即使 enable_if 应该隐藏该功能。 (我叫E e; auto c = e.get();)。如果我不对 C 进行硬编码,而是使用模板传入 C,那么它在两个编译器中都可以工作。
template<typename T>
struct F {
template< bool condition = std::is_constructible<T, A>::value,std::enable_if_t<condition,int> = 0>
T get() {
return T{A{}};
}
template< bool condition = std::is_constructible<T, B>::value,std::enable_if_t<condition,bool> = false>
T get() {
return T{B{}};
}
};
我不明白为什么 clang 显然要对函数主体进行类型检查,即使该函数应该被 enable_if 禁用。

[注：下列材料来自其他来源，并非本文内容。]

/-- Whether reading n bytes meets poison. -/
def seePoison (m : Mach) (n : Nat) : Loc → Bool
  | .mem key _ => poisoned m key n
  | .spad t off => poisoned m (spadKey t off) n
  | .win .. => false

/-- Some bytes in level-1 caches: those of a range of keys that a test picks. -/
def c1In (m : Mach) (who : Dirty1 → Bool) (lo n : Nat) : List (Nat × Dirty1) :=
  m.c1.filterMap fun e => match e.2 with
    | some x => if who x && lo ≤ e.1 && e.1 < lo + n then some (e.1, x) else none
    | none => none

/-- The dirty coh-1 bytes that a test picks in a range of keys written back (14 R329, 11 R257). -/
def flushC1In (m : Mach) (who : Dirty1 → Bool) (lo n : Nat) : Mach :=
  let mine := c1In m who lo n
  wrLines { m with c1 := m.c1.filter fun e => !(mine.any fun x => x.1 = e.1) } (mine.map fun x => (x.1, x.2.val))

/-- The dirty coh-2 bytes of a core in a range of keys written to the next level; the copies become clean, or are dropped
(11 R257). -/
def flushC2 (m : Mach) (die core lo n : Nat) (drop : Bool := false) : Mach :=
  let c := m.core die core
  let here := fun (e : Nat × Option Copy2) => decide (lo ≤ e.1) && decide (e.1 < lo + n)
  let mine := c.c2.filterMap fun e => match e.2 with
    | some x => if here e && x.dirty then some (e.1, x.val) else none
    | none => none
  let clean := fun (e : Nat × Option Copy2) => if here e then (e.1, e.2.map fun x => { x with dirty := false }) else e
  wrLines (m.setCore die core { c with c2 := if drop then c.c2.filter (fun e => !here e) else c.c2.map clean }) mine

/-- The dirty coh-2 bytes of some cores in a range of keys written back. -/
def flushC2In (m : Mach) (who : Nat → Bool) (lo n : Nat) (drop : Bool := false) : Mach :=
  (m.cores.filter fun c => who c.1).foldl (fun m c => flushC2 m (c.1 / 64) (c.1 % 64) lo n drop) m

/-- The bytes that narrow atomics left dirty in a core, of those a test picks, written back: placed over the level-2 value
(14 R340). -/
def flushAtoms (m : Mach) (die core : Nat) (pick : Nat → DirtyA → Bool) : Mach :=
  let c := m.core die core
  let mine := c.atoms.filterMap fun e => match e.2 with
    | some x => if pick e.1 x then some (e.1, x.val) else none
    | none => none
  wrLines (m.setCore die core { c with atoms := c.atoms.filter fun e => !(mine.any fun x => x.1 = e.1) }) mine
def flushAtomsIn (m : Mach) (who : Nat → Bool) (lo n : Nat) : Mach :=
  (m.cores.filter fun c => who c.1).foldl (fun m c => flushAtoms m (c.1 / 64) (c.1 % 64) fun k _ => lo ≤ k && k < lo + n) m

/-- Whether a dirty byte of a narrow atomic is one that a party on a core has made or could see. -/
def atomMine (m : Mach) (die core holder : Nat) (x : DirtyA) : Bool :=
  holder = 64 * die + core || (match x.clu with
    | some r => (m.team r).cluster.any fun t => (m.team t).die = die && (m.team t).core = core
    | none => false)

/-- What a release at device or system scope by a group of a core makes visible: the core's dirty coh-1 bytes and those of its die
that it may have seen, and the bytes that narrow atomics left dirty (14 R322, R329, R340). -/
def flushC1 (m : Mach) (die core : Nat) : Mach :=
  (m.cores.map Prod.fst).foldl (fun m c => flushAtoms m (c / 64) (c % 64) fun _ x => atomMine m die core c x)
    (flushC1In m (fun x => x.seen.contains (64 * die + core)) 0 (2 ^ 80))

/-- What a release at cluster scope makes visible to the cluster: the bytes that atomics of narrower scope left dirty in its core are
written back, and the coh-1 bytes its core may have seen count as seen by the cluster's cores (14 R321, R322, R329, R340). -/
def shareCluster (m : Mach) (w : Who) : Mach :=
  let cl := (m.team w.team).cluster
  let cores := (cl.filter fun t => (m.team t).place = .resident).map fun t => 64 * (m.team t).die + (m.team t).core
  let more := fun (x : Dirty1) => if x.seen.contains (64 * w.die + w.core) then { x with seen := (x.seen ++ cores).dedup } else x
  flushAtoms { m with c1 := m.c1.map fun e => (e.1, e.2.map more) } w.die w.core fun _ x => x.clu ≠ cl.head?

/-- The release part of an access, fence or barrier of a group at a scope (14 R321). -/
def releaseAt (m : Mach) (w : Who) (scope : Nat) : Mach :=
  if scope ≥ 3 then flushC1 m w.die w.core else if scope = 2 then shareCluster m w else m

/-- The bytes that narrow atomics left dirty in other cores' caches, at locations that an access of narrow scope performed in a core
meets: the directory recalls them. An access at device or system scope recalls none (14 R318, R340). -/
def recallAtoms (m : Mach) (die core scope key n : Nat) : Mach :=
  if scope ≥ 3 then m
  else (m.cores.map Prod.fst).foldl (fun m c =>
    if c = 64 * die + core then m else flushAtoms m (c / 64) (c % 64) fun k _ => decide (key ≤ k) && decide (k < key + n)) m

/-- The lines of dirty coh-1 bytes that a write by the host, a peer or the device meets: written back and dropped first
(14 R329). -/
def recallC1 (m : Mach) (key n : Nat) : Mach :=
  if n = 0 then m else flushC1In m (fun _ => true) (key / 128 * 128) ((key + n - 1) / 128 * 128 + 128 - key / 128 * 128)

/-- A party's own bytes in level-1 caches that a later write of its own replaces. -/
def supersede (m : Mach) (w : Who) (key n : Nat) : Mach :=
  if w.die ≥ 12 then m
  else
    let out := fun (k : Nat) => decide (k < key) || decide (key + n ≤ k)
    let m1 := { m with c1 := m.c1.filter fun e => out e.1 || (match e.2 with | some x => !x.seen.contains (64 * w.die + w.core) | none => true) }
    let c := m1.core w.die w.core
    let m2 := m1.setCore w.die w.core { c with c2 := c.c2.filter fun e => out e.1, atoms := c.atoms.filter fun e => out e.1 }
    match (m.team w.team).cluster.head? with
    | none => m2
    | some r =>
      let d := m2.core (m.team r).die (m.team r).core
      m2.setCore (m.team r).die (m.team r).core
        { d with atoms := d.atoms.filter fun e => out e.1 || (match e.2 with | some x => x.clu ≠ some r | none => true) }

/-! The banks of an SYE (18 R395). -/

/-- What an AtomicOp writes, from the old value: none when a compare fails. -/
def hostAtom (r : SyeReq) (old : Nat) : Option Nat :=
  match r.op with
  | 0 | 2 => some (ofBytes r.val)
  | 1 => some ((old + ofBytes r.val) % 2 ^ (8 * r.val.length))
  | _ => if old = ofBytes r.cmp then some (ofBytes r.val) else none

/-- A request performed at its bank. -/
def performReq (m : Mach) (r : SyeReq) : Mach :=
  let n := r.val.length
  let m1 := recallC1 m r.key n
  match hostAtom r (rdNum m1 r.key n) with
  | some v => wrBytes m1 r.key (toBytes n v)
  | none => m1

/-- The bank of a key (R395). -/
def bankOf (key : Nat) : Nat := key / 8 % 32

因为您似乎可以访问支持 c++17 的编译器,您可以使用 if constexpr 而不是 enable_if 来完成您想要的。
#include <iostream>
#include <type_traits>
struct A {};
struct B {};
struct C {
explicit C(A a) {
std::cout << "C" << std::endl;
}
};
template<typename T>
struct False : std::false_type {};
struct E {
template<typename T = void>
C get() const {
if constexpr (std::is_constructible_v<C, A>) {
return C{A{}};
} else if constexpr (std::is_constructible_v<C, B>) {
return C{B{}};
} else {
static_assert(False<T>::value, "Error");
}
}
};
int main() {
const auto C{E{}.get()};
return 0;
}
两个编译器都对,
http://eel.is/c++draft/temp.res#8.1
The validity of a template may be checked prior to any instantiation. [ Note: Knowing which names are type names allows the syntax of every template to be checked in this way. — end note ] The program is ill-formed, no diagnostic required, if:
(8.1)
- no valid specialization can be generated for a template or a substatement of a constexpr if statement within a template and the template is not instantiated, or
[..]
(8.4)
- a hypothetical instantiation of a template immediately following its definition would be ill-formed due to a construct that does not depend on a template parameter, or
return C{B{}}; 不依赖于模板,而且是错误的。通过诊断问题,clang 很好。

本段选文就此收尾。